(WHAT IS NEEDED) Show all lines of the listing that contain the word "encode".

(EXERCISE DATA)
/-- The length is a function of the opcode byte alone: 1, 2 or 3 by the mode, as many bytes as the encoding has; a byte
outside the map has length 1 (R47, R50). -/
def Obligations.OpcodeByteDeterminesLength : Prop :=
  (∀ i : Instr, lengthOfOpcode (opcodeOf i) = (encode i).length ∧
    (encode i).length =
      (if (operandOf i).mode = .imp ∨ (operandOf i).mode = .acc then 1
       else if (operandOf i).mode = .abs ∨ (operandOf i).mode = .abx ∨ (operandOf i).mode = .aby ∨
         (operandOf i).mode = .ind then 3
       else 2)) ∧
  ∀ opcode ∈ illegalOpcodes, lengthOfOpcode opcode = 1

/-- Words written out from the opcode map decode to the instructions they stand for, one of each family. -/
def Obligations.SampleWordsDecode : Prop :=
  decodeTableWord 16 0x10B5 = some (.ldaZpx 0x10) ∧ decodeTableWord 24 0x12348D = some (.staAbs 0x34 0x12) ∧
  decodeTableWord 16 0x3C29 = some (.andImm 0x3C) ∧ decodeTableWord 8 0x6A = some .rorAcc ∧
  decodeTableWord 16 0x40F1 = some (.sbcIzy 0x40) ∧ decodeTableWord 8 0x08 = some .php ∧
  decodeTableWord 24 0x02FF6C = some (.jmpInd 0xFF 0x02) ∧ decodeTableWord 16 0xFDD0 = some (.bne 0xFD) ∧
  decodeTableWord 8 0xF8 = some .sed ∧ decodeTableWord 8 0x02 = none

/-- When the bytes at the program counter, wrapping at the top of memory, are the encoding of an instruction, the step is
`exec` of that instruction at that state and nothing more. -/
def Obligations.StepRunsDecodedInstruction : Prop :=
  ∀ (s : State) (i : Instr),
    (∀ k b, (encode i)[k]? = some b → s.memRead (s.pc + BitVec.ofNat 16 k) = b) → step s = exec i s

/-- The step of an illegal opcode byte: the program counter advances by 1, the byte is reported as unknown, nothing else
changes; every other byte is decoded (R53). -/
def Obligations.IllegalOpcodeStep : Prop :=
  illegalOpcodes.length = 105 ∧
  ∀ s : State,
    (s.memRead s.pc ∈ illegalOpcodes →
      step s = .next { s with pc := s.pc + 1, report := some (.unknownOpcode (.byte (s.memRead s.pc))),
                              diag := if s.diag = .none then .unknownOpcode else s.diag }) ∧
    (s.memRead s.pc ∉ illegalOpcodes → ∃ i, fetchInstr s = .ok i ∧ step s = exec i s)

/-- Every step of the byte level, from every state, has a next state (R147). -/
def Obligations.EveryStepHasNextState : Prop := ∀ s : State, ∃ t, step s = .next t

/-- Every instruction but JMP, JSR, RTS and the branches, whether or not it raises a diagnostic, leaves the program
counter advanced by its length modulo 65536 (R144). -/
def Obligations.PcAdvancesByLength : Prop :=
  ∀ (i : Instr) (s : State),
    mnemonicOf i ∉ [.jmp, .jsr, .rts, .bpl, .bmi, .bvc, .bvs, .bcc, .bcs, .bne, .beq] →
    ∃ t, exec i s = .next t ∧ t.pc.toNat = (s.pc.toNat + (encode i).length) % 65536

/-- A store into the bytes at the program counter is seen by the very next fetch: after an instruction's bytes are stored
there one by one, the step runs that instruction (R44). -/
def Obligations.StoredCodeIsFetched : Prop :=
  ∀ (i : Instr) (s : State), step (storeBytes s.pc (encode i) s) = exec i (storeBytes s.pc (encode i) s)

/-- The effective addresses of the zero-page and absolute modes, indexed and not (R59 to R64): a zero-page indexed sum
does not wrap into page zero, an absolute indexed sum wraps modulo 65536; resolving them reads no memory. -/
def Obligations.DirectAndIndexedAddresses : Prop :=
  ∀ (op1 op2 : Byte) (s : State),
    (∃ ea, resolveAddress (.zp op1) s = .ok ea ∧ ea.toNat = op1.toNat) ∧
    (∃ ea, resolveAddress (.zpx op1) s = .ok ea ∧ ea.toNat = op1.toNat + s.x.toNat) ∧
    (∃ ea, resolveAddress (.zpy op1) s = .ok ea ∧ ea.toNat = op1.toNat + s.y.toNat) ∧
    (∃ ea, resolveAddress (.abs op1 op2) s = .ok ea ∧ ea.toNat = op2.toNat * 256 + op1.toNat) ∧
    (∃ ea, resolveAddress (.abx op1 op2) s = .ok ea ∧
      ea.toNat = (op2.toNat * 256 + op1.toNat + s.x.toNat) % 65536) ∧
    (∃ ea, resolveAddress (.aby op1 op2) s = .ok ea ∧
      ea.toNat = (op2.toNat * 256 + op1.toNat + s.y.toNat) % 65536) ∧
    ∀ o : Operand, o.mode ∈ [.zp, .zpx, .zpy, .abs, .abx, .aby] → pointerReads o s = []

/-- The effective addresses of the pointer modes (R65 to R67): the JMP pointer's high byte comes from the pointer's own
page, both bytes of a zero-page pointer from page zero, the index of `(zp,X)` before and of `(zp),Y` after. -/
def Obligations.PointerAddresses : Prop :=
  ∀ (op1 op2 : Byte) (s : State),
    (∃ ea, resolveAddress (.ind op1 op2) s = .ok ea ∧
      ea.toNat = (s.memRead (BitVec.ofNat 16 (op2.toNat * 256 + (op1.toNat + 1) % 256))).toNat * 256 +
        (s.memRead (BitVec.ofNat 16 (op2.toNat * 256 + op1.toNat))).toNat) ∧
    (∃ ea, resolveAddress (.izx op1) s = .ok ea ∧
      ea.toNat = (s.memRead (BitVec.ofNat 16 ((op1.toNat + s.x.toNat + 1) % 256))).toNat * 256 +
        (s.memRead (BitVec.ofNat 16 ((op1.toNat + s.x.toNat) % 256))).toNat) ∧
    (∃ ea, resolveAddress (.izy op1) s = .ok ea ∧
      ea.toNat = ((s.memRead (BitVec.ofNat 16 ((op1.toNat + 1) % 256))).toNat * 256 +
        (s.memRead (BitVec.ofNat 16 op1.toNat)).toNat + s.y.toNat) % 65536)

/-- Operand fetch and result store (R70, R71): the accumulator, the embedded byte, or the byte at the effective address;
the modes that have none raise and name themselves, and so does address resolution. -/
def Obligations.OperandReadAndWriteByMode : Prop :=
  ∀ (o : Operand) (b : Byte) (s : State),
    (o.mode = .acc → readOperand o s = .ok s.a ∧ writeResult b o s = .ok { s with a := b }) ∧
    (∀ op1, o = .imm op1 → readOperand o s = .ok op1 ∧ writeResult b o s = .error (.invalidAddressForMode .imm)) ∧
    (o.mode = .imp ∨ o.mode = .rel → readOperand o s = .error (.invalidAddressForMode o.mode) ∧
      writeResult b o s = .error (.invalidAddressForMode o.mode)) ∧
    (o.mode ∈ [.acc, .imm, .imp, .rel] → resolveAddress o s = .error (.invalidAddressForMode o.mode)) ∧
    (o.mode ∉ [.acc, .imm, .imp, .rel] → ∃ ea, resolveAddress o s = .ok ea ∧
      readOperand o s = .ok (s.mem.read ea) ∧ writeResult b o s = .ok { s with mem := s.mem.write ea b })

/-- Resolving once is the same as TZ's structure, which resolves in `ReadOperand` and again in `WriteResult` after the
carry is written (R72, R95): every shift function, every operand form whose operand is read. -/
def Obligations.SingleResolutionIsTwoResolutions : Prop :=
  ∀ (f : Byte → Bool → Byte × Bool) (o : Operand) (s : State) (b : Byte), readOperand o s = .ok b →
    shiftWith f o s =
      (writeResult (f b (s.flag .C)).1 o (s.setFlag .C (f b (s.flag .C)).2)).map
        (fun u => u.updateNZ (f b (s.flag .C)).1)

/-- The layout of the flag byte, and independent test, set, clear and toggle of its named bits (R16). -/
def Obligations.FlagByteLayout : Prop :=
  State.reset.p = 0x00 ∧
  ∀ p : Byte,
    (flagIn p .N = p.getLsbD 7 ∧ flagIn p .V = p.getLsbD 6 ∧ flagIn p .B = p.getLsbD 5 ∧ flagIn p .U = p.getLsbD 4 ∧
      flagIn p .D = p.getLsbD 3 ∧ flagIn p .I = p.getLsbD 2 ∧ flagIn p .Z = p.getLsbD 1 ∧ flagIn p .C = p.getLsbD 0) ∧
    ∀ (f : Flag) (v : Bool) (k : Nat),
      (withFlag f v p).getLsbD k = (if k = f.bit then v else p.getLsbD k) ∧
      (toggledFlag f p).getLsbD k = (if k = f.bit then !p.getLsbD k else p.getLsbD k)

/-- `UpdateNZ(b)` (R73): Z set exactly for 0, N set exactly for 0x80 to 0xFF, both never at once, no other flag and no
other state changed. -/
def Obligations.UpdateNZSetsTwoFlags : Prop :=
  ∀ (s : State) (b : Byte),
    NZSet b s.p (s.updateNZ b).p ∧ s.updateNZ b = { s with p := (s.updateNZ b).p } ∧
    ¬ (flagIn (s.updateNZ b).p .Z = true ∧ flagIn (s.updateNZ b).p .N = true)

/-- LDA, LDX and LDY in every form: the operand goes to the register, N and Z come from it, and nothing else changes but
the program counter and the report (R74 to R76). -/
def Obligations.LoadsCompleteInEveryForm : Prop :=
  ∀ (i : Instr) (s : State),
    (mnemonicOf i = .lda → ∃ v t, readOperand (operandOf i) (s.past i) = .ok v ∧ exec i s = .next t ∧
      t = { s.past i with a := v, p := t.p } ∧ NZSet v s.p t.p) ∧
    (mnemonicOf i = .ldx → ∃ v t, readOperand (operandOf i) (s.past i) = .ok v ∧ exec i s = .next t ∧
      t = { s.past i with x := v, p := t.p } ∧ NZSet v s.p t.p) ∧
    (mnemonicOf i = .ldy → ∃ v t, readOperand (operandOf i) (s.past i) = .ok v ∧ exec i s = .next t ∧
      t = { s.past i with y := v, p := t.p } ∧ NZSet v s.p t.p)

/-- STA, STX and STY in every form: the register goes to the byte at the effective address; no flag and nothing else
changes but the program counter and the report (R77 to R79). -/
def Obligations.StoresCompleteInEveryForm : Prop :=
  ∀ (i : Instr) (s : State),
    (mnemonicOf i = .sta → ∃ ea, resolveAddress (operandOf i) (s.past i) = .ok ea ∧
      exec i s = .next { s.past i with mem := s.mem.write ea s.a }) ∧
    (mnemonicOf i = .stx → ∃ ea, resolveAddress (operandOf i) (s.past i) = .ok ea ∧
      exec i s = .next { s.past i with mem := s.mem.write ea s.x }) ∧
    (mnemonicOf i = .sty → ∃ ea, resolveAddress (operandOf i) (s.past i) = .ok ea ∧
      exec i s = .next { s.past i with mem := s.mem.write ea s.y })

/-- The six transfers complete: the source goes to the destination, N and Z come from the byte moved, TXS among them with
the parameter `TXS_UPDATES_NZ` at its value true; with false TXS writes `SP` only (R80 to R85). -/
def Obligations.TransfersComplete : Prop :=
  ∀ s : State,
    (∃ t, exec .tax s = .next t ∧ t = { s.past .tax with x := s.a, p := t.p } ∧ NZSet s.a s.p t.p) ∧
    (∃ t, exec .tay s = .next t ∧ t = { s.past .tay with y := s.a, p := t.p } ∧ NZSet s.a s.p t.p) ∧
    (∃ t, exec .txa s = .next t ∧ t = { s.past .txa with a := s.x, p := t.p } ∧ NZSet s.x s.p t.p) ∧
    (∃ t, exec .tya s = .next t ∧ t = { s.past .tya with a := s.y, p := t.p } ∧ NZSet s.y s.p t.p) ∧
    (∃ t, exec .tsx s = .next t ∧ t = { s.past .tsx with x := s.sp, p := t.p } ∧ NZSet s.sp s.p t.p) ∧
    (∃ t, exec .txs s = .next t ∧ t = { s.past .txs with sp := s.x, p := t.p } ∧ NZSet s.x s.p t.p) ∧
    s.transferXToSP false = { s with sp := s.x }

/-- AND, ORA and EOR in every form: the bitwise operation into the accumulator, N and Z from the result (R86 to R88). -/
def Obligations.LogicalCompletesInEveryForm : Prop :=
  ∀ (i : Instr) (s : State),
    (mnemonicOf i = .and → ∃ m t, readOperand (operandOf i) (s.past i) = .ok m ∧ exec i s = .next t ∧
      t = { s.past i with a := s.a &&& m, p := t.p } ∧ NZSet (s.a &&& m) s.p t.p) ∧
    (mnemonicOf i = .ora → ∃ m t, readOperand (operandOf i) (s.past i) = .ok m ∧ exec i s = .next t ∧
      t = { s.past i with a := s.a ||| m, p := t.p } ∧ NZSet (s.a ||| m) s.p t.p) ∧
    (mnemonicOf i = .eor → ∃ m t, readOperand (operandOf i) (s.past i) = .ok m ∧ exec i s = .next t ∧
      t = { s.past i with a := s.a ^^^ m, p := t.p } ∧ NZSet (s.a ^^^ m) s.p t.p)

/-- INC and DEC in every form: the byte at the effective address plus or minus 1 modulo 256 is written back, N and Z come
from it, C and V and the registers stay (R89, R90). -/
def Obligations.MemoryIncDecCompletesInEveryForm : Prop :=
  ∀ (i : Instr) (s : State),
    (mnemonicOf i = .inc → ∃ ea r t, resolveAddress (operandOf i) (s.past i) = .ok ea ∧ exec i s = .next t ∧
      r = BitVec.ofNat 8 (((s.memRead ea).toNat + 1) % 256) ∧
      t = { s.past i with mem := s.mem.write ea r, p := t.p } ∧ NZSet r s.p t.p) ∧
    (mnemonicOf i = .dec → ∃ ea r t, resolveAddress (operandOf i) (s.past i) = .ok ea ∧ exec i s = .next t ∧
      r = BitVec.ofNat 8 (((s.memRead ea).toNat + 255) % 256) ∧
      t = { s.past i with mem := s.mem.write ea r, p := t.p } ∧ NZSet r s.p t.p)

(YOUR RESPONSE)
  (∀ i : Instr, lengthOfOpcode (opcodeOf i) = (encode i).length ∧
    (encode i).length =
    (∀ k b, (encode i)[k]? = some b → s.memRead (s.pc + BitVec.ofNat 16 k) = b) → step s = exec i s
    ∃ t, exec i s = .next t ∧ t.pc.toNat = (s.pc.toNat + (encode i).length) % 65536
  ∀ (i : Instr) (s : State), step (storeBytes s.pc (encode i) s) = exec i (storeBytes s.pc (encode i) s)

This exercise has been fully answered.